-- ==== Sys2Proof/Machine/Network.lean ====
section
/-! DEFINITION. Orham and the requests of its sessions (10, R327 to R357; R321 and R322 of 09): the policer and the
parser, sessions, repeated requests, access levels and credentials, READ, WRITE and the DOMAIN commands, cyclic frames,
the switch, link faults and IEEE 1588 time. -/

namespace Sys2Proof.Machine

open Host

/-! ### Ports (R32, R345, R351) -/

/-- Subindex − 1 of PORT_MAX_LEVEL, and the instance of 0x8109 (Tables 10.12, 10.16). -/
def levelPort : Port → Nat
  | .ethA => 0 | .ethB => 1 | .canA | .canB => 2 | .service | .safety | .host => 3
/-! ### The way to the parser (R330, R334, R337) -/

/-- The policer of port p takes a queue-0 packet addressed to the module, or drops it (R330). -/
def State.police (s : State) (p : EthN) : State × Bool :=
  let x := s.net.ports[p]
  let full := min (64 * ticksPerS) (x.tokens + (s.ref.time - x.tokensAt) * s.cfgN O.orhamRxLimit)
  if ticksPerS ≤ full then
    (s.modEth p fun x => { x with tokens := full - ticksPerS, tokensAt := s.ref.time }, true)
  else
    let s := (s.count (O.rxPolicedCount p)).modEth p fun x => { x with
      tokens := full, tokensAt := s.ref.time, policedLatch := true }
    if s.logDue s.net.ports[p].policeLogged then
      ((s.modEth p fun x => { x with policeLogged := some s.ref.time }).event 0x8104 p, false)
    else (s, false)

/-- A dictionary request leaves the receive queue of its CAN port (R312, R321). -/
def State.takeRequest (s : State) (p : CanN) (q : Request) : State :=
  s.modCan p fun c => { c with
    rx := dropFirst (fun f => f.ident / 0x4000000 == 4 && f.ident % 0x1000 == q.src % 0x1000 && f.fd == (q.form != 0)) c.rx }

/-- The request reaches the parser: its frame is for it, the policer passes it, its packet is accepted by its bytes, and it is
addressed to this device in one of the forms `forms`. A discarded one is counted (R330, R333, R334, R337); on CAN the frame's own
CRC has been its entry check, and a port that only listens takes it too (R321). DEDUCED, log entry 66. -/
def State.arrive (s : State) (q : Request) (asked : Asked) (forms : List Nat) : State × Bool :=
  match ethOf q.port, canOf q.port with
  | some p, _ =>
    if s.domains[Dom.net].gate == .closed || !s.framed p q.header 0 3 (2 ≤ q.form) then (s, false)
    else
      let (s, taken) := s.police p
      if !taken then (s, false)
      else if !requestSound q asked then (s.count (O.endCheckFailCount p), false)
      else if !s.addressed (dstOf q) then (s, false)
      else if !forms.contains q.form then (s.count (O.badFormCount p), false)
      else (s, true)
  | none, some p =>
    if s.domains[Dom.bus].gate == .closed || s.can[p].state == .off || s.can[p].state == .retired then (s, false)
    else
      let s := s.takeRequest p q
      if asked.named.length ≠ 1 || 1 < q.form || (q.form == 1 && s.cfgN (O.canMode p) == 1) then (s.canDiscard p, false)
      else (s, true)
  | none, none =>
    (s, q.port == .service && s.domains[Dom.mem].gate != .closed && requestSound q asked && s.addressed (dstOf q)
      && forms.contains q.form)

/-! ### Sessions (R322, R341 to R343) -/

/-- The session of a port and session number. -/
def sessionAt (port : Port) (session : Nat) : Option (Fin 8) :=
  if (canOf port).isSome then some canSession
  else if port == .service then some serviceSession
  else if h : session < 6 then some ⟨session, by omega⟩ else none

/-- A kept reply answers the request: its SEQ and its bytes are those of the kept reply's request (R322, R343). -/
def Kept.answers (y : Kept) (q : Request) (asked : Asked) : Bool := y.seq == q.seq && y.form == q.form && y.asked == asked
/-- The kept reply of a session that has ended, to a request of its SRC (R343). DEDUCED, log entry 67. -/
def State.endedReply (s : State) (q : Request) (asked : Asked) : Option (Fin 8 × Kept) :=
  (sessionAt q.port q.session).bind fun k =>
    let x := s.net.sessions[k]
    if !x.bound && x.src == q.src then (x.kept.find? fun y => y.answers q asked).map fun y => (k, y) else none

/-- A request of session k has come: its idle time starts again; the CAN session binds to its first requester. -/
def State.touch (s : State) (k : Fin 8) (q : Request) : State :=
  s.modSession k fun x => { x with
    bound := true
    src := match canOf q.port with
      | some p => canSrc p q.src
      | none => x.src
    lastAt := s.ref.time }

/-- The gatekeeper of the session's own domain refuses while it drains (R41, R341). DEDUCED, log entry 67. -/
def State.ownRefusal (s : State) (q : Request) : Option (Reply × Nat) :=
  let d : DomainN := if (ethOf q.port).isSome then Dom.net else if (canOf q.port).isSome then Dom.bus else Dom.mem
  if s.domains[d].gate == .draining then s.domains[d].refusal else none

/-- The references whose values a reply carries, in order. -/
def Asked.refs : Asked → List Ref
  | .read rs => rs
  | .write ws => ws.map (·.ref)
  | .domainRead r _ _ | .domainWrite r _ _ => [r]
  | .level _ => [refOf O.sessionLevel]
  | .other _ => [refOf O.sessionIdle]

/-- The reply-packet builder verifies the words of each value: a value that fails leaves its reference CHECK_FAILED and without
a value (R31, Table 1.9 kind 0x06). -/
def State.checkValues (s : State) : List Ref → List (BitVec 8) → List (Reply × Nat) → List (List Byte) →
    State × List (Reply × Nat) × List (List Byte)
  | r :: rs, flips, c :: cs, v :: vs =>
    let good := bytesOk (flips.headD 0) v
    let s := if good then s else s.checkReport 6 (0x10 + ((ownerOf r.index).map (·.val)).getD 0)
    let (s, cs, vs) := s.checkValues rs flips.tail cs vs
    (s, (if good then c else (.checkFailed, 0)) :: cs, (if good then v else []) :: vs)
  | _, _, cs, vs => (s, cs, vs)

▶ _PROBLEM_: Report every line of the material above in which "requestSound" appears.

▶ _RESPONSE BELOW_:
      else if !requestSound q asked then (s.count (O.endCheckFailCount p), false)
    (s, q.port == .service && s.domains[Dom.mem].gate != .closed && requestSound q asked && s.addressed (dstOf q)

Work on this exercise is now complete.